── Extracted material
-- ==== Sys2Proof/Machine/Validate.lean ====
section
/-! DEFINITION. The commit's validation (R77 to R81): each item's checks in the order of its table, the first failure
reported. -/

namespace Sys2Proof.Machine

/-- A failing item: table code, index, reason (R77). -/
structure Failure where
  table  : Nat
  index  : Nat
  reason : Nat
  deriving DecidableEq, Repr

/-- The reason of the first check that does not hold. -/
def firstFailing : List (Nat × Bool) → Option Nat
  | [] => none
  | (reason, holds) :: rest => if holds then firstFailing rest else some reason

/-- A number lies in a range that includes both ends. -/
def within (lo hi n : Nat) : Bool := lo ≤ n && n ≤ hi

/-- The first failure of a list of items checked in index order. -/
def firstItem (table : Nat) (check : Nat → Option Nat) : List Nat → Option Failure
  | [] => none
  | i :: rest =>
    match check i with
    | some reason => some { table := table, index := i, reason := reason }
    | none => firstItem table check rest

/-! ## General block (Table 5-2) -/

def checkGeneral (d : Words) : Option Nat :=
  let g := generalOf d
  firstFailing
    [(1, within 2 200 g.scanPeriod), (2, within 100 5000 g.replyLimit),
     (3, g.heartbeatLimit == 0 || within 20 10000 g.heartbeatLimit), (4, within 10 120 g.palletCapacity),
     (5, within 10 3600 g.transitLimit), (6, within 1 1024 g.logThreshold), (7, g.reserveFloor ≤ 64)]

/-! ## Channels (R78) -/

/-- What validation reads beside the shadow configuration: the straps and the node table in force (R78). -/
structure CheckEnv where
  straps : Straps
  nodes  : List Node
  deriving DecidableEq, Repr

/-- A staged channel by index; one outside the table counts as UNUSED. -/
def stagedChannel (s : Shadow) (i : Nat) : Words := s.channels.getD i []

/-- A staged zone by number; one outside the table counts as NONE. -/
def stagedZone (s : Shadow) (z : Nat) : Words := s.zones.getD z []

/-- The index names a staged channel with the property. -/
def channelIs (s : Shadow) (i : Nat) (p : Words → Bool) : Bool := i < Config.channelCount && p (stagedChannel s i)

/-- The number names a present staged zone with the property. -/
def zoneIs (s : Shadow) (z : Nat) (p : Words → Bool) : Bool :=
  z < Config.zoneCount && znPresent (stagedZone s z) && p (stagedZone s z)

/-- No staged channel of lower index, other than UNUSED ones, has the property. -/
def noLower (s : Shadow) (i : Nat) (p : Words → Bool) : Bool :=
  (s.channels.take i).all fun e => chKind e == 0 || !p e

/-- The node of a staged channel is not ABSENT, with its record. -/
def stagedNode (env : CheckEnv) (d : Words) : Option Node :=
  match env.nodes[chNode d - 1]? with
  | some nd => if nd.state = .absent then none else some nd
  | none => none

/-- The existing point of a staged channel. -/
def stagedPoint (env : CheckEnv) (d : Words) : Option Point := (stagedNode env d).bind fun nd => pointAt nd (chPoint d)

/-- Check 25: the point's direction fits the kind. -/
def directionFits (d : Words) (p : Point) : Bool :=
  if chIsInput d then p.direction == .input
  else if chDrives d then p.direction == .output
  else p.direction == .event

/-- Check 26: the point's type fits the kind. -/
def typeFits (d : Words) (p : Point) : Bool :=
  let t := p.ptype.toNat
  match ChanKind.ofCode (chKind d) with
  | .inputAnalog | .partOutput => t == 0 || t == 2
  | .inputCounter => t == 1
  | .inputDiscrete | .outputDiscrete => t == 2
  | .outputAnalog => t == 0
  | .unused | .event => true

/-- Check 33: the owner zone of a part-driven output. -/
def partOwnerOk (s : Shadow) (d : Words) : Bool :=
  zoneIs s (chOwner d) fun z => znKind z == (if chFunction d = 3 then 3 else 2)

/-- Check 19: below the memory size and outside the control area. -/
def addressOk (st : Straps) (a : Nat) : Bool :=
  a < memorySize st && !(controlBase st ≤ a && a ≤ controlBase st + 0x2FFFF)

/-- The checks of one channel (R78); UNUSED entries are not checked. -/
def checkChannel (env : CheckEnv) (s : Shadow) (i : Nat) : Option Nat :=
  let d := stagedChannel s i
  let valued := chIsInput d || chDrives d
  if chKind d = 0 then none
  else
    firstFailing
      [(16, within 0 7 (chKind d)),
       (17, if chIsPart d then within 1 3 (chFunction d) else if chIsEvent d then within 4 5 (chFunction d) else true),
       (18, chAddr d % 4 == 0 && (!chIsEvent d || chAddr d == 0)),
       (19, chIsEvent d || addressOk env.straps (chAddr d)),
       (20, chIsEvent d || noLower s i fun e => !chIsEvent e && chAddr e == chAddr d),
       (21, chOwner d < Config.zoneCount || chOwner d == 255),
       (22, within 1 16 (chNode d) && chPoint d ≤ 31),
       (23, noLower s i fun e => chNode e == chNode d && chPoint e == chPoint d),
       (24, (stagedNode env d).all fun nd => (pointAt nd (chPoint d)).isSome),
       (25, (stagedPoint env d).all (directionFits d)),
       (26, (stagedPoint env d).all (typeFits d)),
       (27, !valued || (chDecimals d ≤ 3 && decide (chEngMin d < chEngMax d))),
       (28, (!chIsOutput d || chLimitAction d ≤ 1) && (!chDrives d || chReadback d ≤ 1)
          && (chIsEvent d || chArrangement d ≤ 3)),
       (29, !chIsInput d || within 10 60000 (chStale d)),
       (30, !chDrives d || (decide (chEngMin d ≤ chValue d) && decide (chValue d ≤ chEngMax d))),
       (31, !chIsOutput d || chPartner d == 0xFFFF || channelIs s (chPartner d) chIsInput),
       (32, !chIsPart d || noLower s i fun e => chIsPart e && chFunction e == chFunction d),
       (33, !chIsPart d || partOwnerOk s d),
       (34, !(chIsPart d && chFunction d == 3) || decide (chValue d = 0)),
       (35, !(chIsPart d && chFunction d == 3)
          || (stagedPoint env d).all fun p => p.rawMin == 0 && p.rawMax == 65535)]

/-! ## Zones (R79) -/

/-- The zones a set reaches through the prerequisites of present zones (check 51). -/
def prereqClosure (s : Shadow) : Nat → List Nat → List Nat
  | 0, set => set
  | fuel + 1, set =>
    prereqClosure s fuel
      ((List.range Config.zoneCount).filter fun z =>
        set.contains z || (znPresent (stagedZone s z)
          && set.any fun y => (znPrereqs (stagedZone s y)).contains z))

/-- Check 51: the zone lies on no cycle of the prerequisite graph. -/
def notOnCycle (s : Shadow) (z : Nat) : Bool :=
  !(prereqClosure s Config.zoneCount
      ((znPrereqs (stagedZone s z)).filter fun y => zoneIs s y fun _ => true)).contains z

/-- Checks 53 to 55 on one step. -/
def checkStep (s : Shadow) (z : Nat) (st : Words) : Option Nat :=
  firstFailing
    [(53, stKind st != 1 || channelIs s (stChannel st) fun c => chDrives c && chOwner c == z),
     (54, (stKind st != 2 || within 1 3600000 (stTime st)) && (stKind st != 3 || within 1 3600000 (stTimeout st))),
     (55, stKind st != 3 || channelIs s (stChannel st) chIsInput)]

/-- The first failing check of a list of steps. -/
def checkSteps (s : Shadow) (z : Nat) : List Words → Option Nat
  | [] => none
  | st :: rest =>
    match checkStep s z st with
    | some r => some r
    | none => checkSteps s z rest

/-- The checks of one zone (R79); zones of kind NONE are not checked. -/
def checkZone (s : Shadow) (z : Nat) : Option Nat :=
  let d := stagedZone s z
  let steps := znSteps d .start ++ znSteps d .stop
  let unique (k : Nat) := znKind d != k || (s.zones.take z).all fun e => znKind e != k
  if znKind d = 0 then none
  else
    match
      firstFailing
        [(48, within 1 4 (znKind d)),
         (49, unique 2 && unique 3),
         (50, (znPrereqs d).all (fun y => y != z && zoneIs s y fun _ => true)
            && (znPrereqs d).all fun y => (znPrereqs d).count y == 1),
         (51, notOnCycle s z),
         (52, znStartCount d ≤ 8 && znStopCount d ≤ 8 && steps.all fun st => within 1 3 (stKind st))] with
    | some r => some r
    | none =>
      match checkSteps s z steps with
      | some r => some r
      | none =>
        firstFailing
          [(56, znConditionCount d ≤ 4 && (znConditions d).all fun c => channelIs s (cdChannel c) chIsInput),
           (57, steps.all (fun st => stKind st != 3 || stCmp st ≤ 1) && (znConditions d).all fun c => cdCmp c ≤ 1),
           (58, znKind d != 2 || s.zones.any fun e => znKind e == 3)]

/-! ## Sections (R80) -/

/-- The checks of one section (R80); a section of length 0 is checked no further. -/
def checkSection (s : Shadow) (i : Nat) : Option Nat :=
  let d := s.sections.getD i []
  let before := s.sections.take i
  let judged := scCriterion d == 1 || scCriterion d == 2
  if scLength d = 0 then none
  else
    firstFailing
      [(64, scLength d ≤ 256),
       (65, before.all scUsed),
       (66, zoneIs s (scZone d) fun z => znKind z == 1),
       (67, channelIs s (scMotion d) fun c => chKind c == 2),
       (68, within 1 65535 (scCounts d)),
       (69, scCriterion d ≤ 2 && (!judged || channelIs s (scCriterionChan d) fun c => chKind c == 1)),
       (70, within 10 10000 (scMaxGap d)),
       (71, ((before.map scLength).foldl (· + ·) 0) + scLength d ≤ 1024),
       (72, scCriterion d != 1 || before.all fun e => scCriterion e != 2)]

/-- The checks of the track as a whole (73, 74 of R80). -/
def checkTrack (s : Shadow) : Option Failure :=
  let used := s.sections.filter scUsed
  if used.isEmpty then some { table := 3, index := 0, reason := 73 }
  else if used.all fun d => scCriterion d != 2 then some { table := 3, index := used.length - 1, reason := 74 }
  else none

/-! ## Recipes (R81) -/

/-- The checks of a descriptor whose valid flag is set (R81). -/
def checkRecipe (d : Words) : Option Nat :=
  match recipeOf d with
  | none => none
  | some r =>
    firstFailing
      [(80, r.bagMin ≤ r.bagTarget && r.bagTarget ≤ r.bagMax),
       (81, 0 < r.massPerUnit),
       (82, within 1 3600 r.exposureLimit),
       (83, r.blanchCreditMax == 0 || r.blanchCreditMin ≤ r.blanchCreditMax),
       (84, decide (r.blanchDeviation ≤ r.blanchMin) && decide (r.freezeMax ≤ r.freezeDeviation))]

/-! ## The whole validation (R77) -/

/-- The first failure of several parts in order. -/
def firstFailure : List (Option Failure) → Option Failure
  | [] => none
  | some f :: _ => some f
  | none :: rest => firstFailure rest

/-- The validation of a shadow configuration: none when every check passes (R77). -/
def validate (env : CheckEnv) (s : Shadow) : Option Failure :=
  firstFailure
    [(checkGeneral s.general).map fun r => { table := 0, index := 0, reason := r },
     firstItem 1 (checkChannel env s) (List.range Config.channelCount),
     firstItem 2 (checkZone s) (List.range Config.zoneCount),
     firstItem 3 (checkSection s) (List.range 12),
     checkTrack s,
     firstItem 4 (fun i => checkRecipe (s.recipes.getD i [])) (List.range Config.recipeCount)]

end Sys2Proof.Machine
end

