/-- The recipe needs a BLANCH section and there is none (check 4 of R119). -/
def blanchMissing (l : Line) (i : Nat) : Bool :=
  ((recipeAt l i).any fun r => r.blanchCreditMin != 0) && (blanchSection l).isNone

/-- The state section 0's zone must have for a lot (check 5 of R119). -/
def lotZoneState (trial : Bool) : ZoneState := if trial then .simulate else .running

/-- The checks of LOT_OPEN (R119). -/
def lotOpenChecks (a : Slot) (l : Line) : List (Bool × ResultCode) :=
  let i := a.arg2.toNat
  [(decide (i < Config.recipeCount) && isFlag a.arg3, .badRequest), (l.active.isSome, .badRequest),
   ((recipeAt l i).isSome, .badRequest), (!blanchMissing l i, .badRequest),
   (((firstZone l).bind (zoneState l)) == some (lotZoneState (a.arg3 = 1)), .zoneState), (l.stopHigh, .stopActive),
   (l.track.lots.length < Config.lotCount, .tableFull), (canGrant l 3, .noLogSpace)]

/-- A lot record at its admission (R120). -/
def newLot (pos number : Nat) (trial : Bool) (recipe : Nat) (time order : Word) : Lot where
  pos := pos
  number := number
  isOpen := true
  trial := trial
  recipe := recipe
  admissionTime := time
  admissionOrder := order
  admitted := 0
  mergedIn := 0
  onTrack := 0
  unevaluated := 0
  mixedAway := 0
  mixed := false
  outcomes := { pass := 0, short := 0, overMax := 0, unmeasured := 0, positionLost := 0, deviation := 0 }
  verdict := .pending
  reasons := 0
  verdictTime := none
  massDelivered := 0
  massBagged := 0
  residual := 0
  bagsMade := 0
  bagsRejected := 0
  livePallets := 0
  exposedPallets := 0
  firstExit := none

/-- The OPEN lot is closed, if there is one (R120). -/
def closeOpenLot (l : Line) : Line :=
  match openLot l with
  | some x => closeLot x.number l
  | none => l

/-- A free entry takes the new lot, which takes its number and order (R118, R120). -/
def admitLot (trial : Bool) (recipe : Nat) (l : Line) : Lot × Line :=
  let (pos, l) := pickOne (freePositions Config.lotCount (l.track.lots.map (·.pos))) l
  let x := newLot pos l.track.lotCounter trial recipe (now l) (l.track.admissions + 1)
  let lots := l.track.lots ++ [x]
  (x, { l with
    track := { l.track with
      lots := lots, lotCounter := nextNumber (lots.map (·.number)) 64 x.number, admissions := x.admissionOrder } })

/-- LOT_OPEN (R120). The grant is the one checked for, so it is held from the check on (R171, notes/assumptions/35). -/
def actLotOpen (a : Slot) (l : Line) : Reply × Line :=
  let closed := ((openLot l).map (·.number)).getD 0
  let (x, l) := admitLot (a.arg3 = 1) a.arg2.toNat (closeOpenLot (grant 3 l))
  ({ code := .ok, v9 := word x.number, v10 := x.admissionOrder, v11 := word closed },
   writeReserved .lotAdmitted (lotAdmittedPayload l x) l)
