-- ==== Sys2Proof/Machine/TakingRows.lean ====
section
/-! DEFINITION. The meanings of the rows that take a request from the head of the submission queue (Chapter 2). -/

namespace Sys2Proof.Machine

/-- REQUEST_UNKNOWN_KIND (R21). -/
def execRequestUnknownKind (s : State) : Result := lineRow takeUnknown s

/-- The staging-touch flag at a taking: cleared when a COMMIT_FULL becomes TAKEN (R8, R75). -/
def touchAfter (s : State) (l : Line) : Bool :=
  if l.request.commit.isSome && s.line.request.commit.isNone then false else s.path.touch

/-- The state after a taking, with the staging-touch flag as it leaves it (R8). -/
def afterTaking (f : Line → Line) (s : State) : State :=
  { s with line := f s.line, path := { s.path with touch := touchAfter s (f s.line) } }

/-- COMMIT_FULL (R75, R76). -/
def execCommitFull (s : State) : Result := .next (afterTaking takeCommit s)

/-- COMMIT_RECIPE (R85). -/
def execCommitRecipe (s : State) : Result := lineRow takeRecipe s

/-- REINIT (R86). -/
def execReinit (s : State) : Result := lineRow takeReinit s

/-- REINIT_COMPLETION (R86). -/
def execReinitCompletion (s : State) : Result := lineRow finishReinit s

/-- DISCOVER (R58). -/
def execDiscover (s : State) : Result := lineRow takeDiscover s

/-- LINK_START (R62). -/
def execLinkStart (s : State) : Result := lineRow takeLinkStart s

/-- LINK_HALT (R71). -/
def execLinkHalt (s : State) : Result := lineRow takeLinkHalt s

/-- NODE_READ (R69). -/
def execNodeRead (s : State) : Result := lineRow takeNodeRead s

/-- NODE_WRITE (R69). -/
def execNodeWrite (s : State) : Result := lineRow takeNodeWrite s

/-- ZONE_START (R91). -/
def execZoneStart (s : State) : Result := lineRow takeZoneStart s

/-- ZONE_RUN (R95). -/
def execZoneRun (s : State) : Result := lineRow takeZoneRun s

/-- ZONE_STOP (R96). -/
def execZoneStop (s : State) : Result := lineRow takeZoneStop s

/-- ZONE_RESET (R103). -/
def execZoneReset (s : State) : Result := lineRow takeZoneReset s

/-- ZONE_SIMULATE_ENTER (R104). -/
def execZoneSimulateEnter (s : State) : Result := lineRow takeSimulateEnter s

/-- ZONE_SIMULATE_LEAVE (R104). -/
def execZoneSimulateLeave (s : State) : Result := lineRow takeSimulateLeave s

/-- LOT_OPEN (R119, R120). -/
def execLotOpen (s : State) : Result := lineRow takeLotOpen s

/-- LOT_CLOSE (R121). -/
def execLotClose (s : State) : Result := lineRow takeLotClose s

/-- LOT_FLUSH (R168). -/
def execLotFlush (s : State) : Result := lineRow takeLotFlush s

/-- INJECT_BAG (R142). -/
def execInjectBag (s : State) : Result := lineRow takeInject s

/-- PALLET_CLOSE (R153). -/
def execPalletClose (s : State) : Result := lineRow takePalletClose s

/-- PALLET_CONFIRM (R163). -/
def execPalletConfirm (s : State) : Result := lineRow takeConfirm s

end Sys2Proof.Machine
end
────
Requirement:
Using only the entries above, output the line with "closeLot x.number l", the line with "if l.request.commit.isSome &&", and all lines between them, exactly as they stand.

Task output:
  | some x => closeLot x.number l
  | none => l

/-- A free entry takes the new lot, which takes its number and order (R118, R120). -/
def admitLot (trial : Bool) (recipe : Nat) (l : Line) : Lot × Line :=
  let (pos, l) := pickOne (freePositions Config.lotCount (l.track.lots.map (·.pos))) l
  let x := newLot pos l.track.lotCounter trial recipe (now l) (l.track.admissions + 1)
  let lots := l.track.lots ++ [x]
  (x, { l with
    track := { l.track with
      lots := lots, lotCounter := nextNumber (lots.map (·.number)) 64 x.number, admissions := x.admissionOrder } })

/-- LOT_OPEN (R120). The grant is the one checked for, so it is held from the check on (R171, notes/assumptions/35). -/
def actLotOpen (a : Slot) (l : Line) : Reply × Line :=
  let closed := ((openLot l).map (·.number)).getD 0
  let (x, l) := admitLot (a.arg3 = 1) a.arg2.toNat (closeOpenLot (grant 3 l))
  ({ code := .ok, v9 := word x.number, v10 := x.admissionOrder, v11 := word closed },
   writeReserved .lotAdmitted (lotAdmittedPayload l x) l)
-- ==== Sys2Proof/Machine/TakingRows.lean ====
section
/-! DEFINITION. The meanings of the rows that take a request from the head of the submission queue (Chapter 2). -/

namespace Sys2Proof.Machine

/-- REQUEST_UNKNOWN_KIND (R21). -/
def execRequestUnknownKind (s : State) : Result := lineRow takeUnknown s

/-- The staging-touch flag at a taking: cleared when a COMMIT_FULL becomes TAKEN (R8, R75). -/
def touchAfter (s : State) (l : Line) : Bool :=
  if l.request.commit.isSome && s.line.request.commit.isNone then false else s.path.touch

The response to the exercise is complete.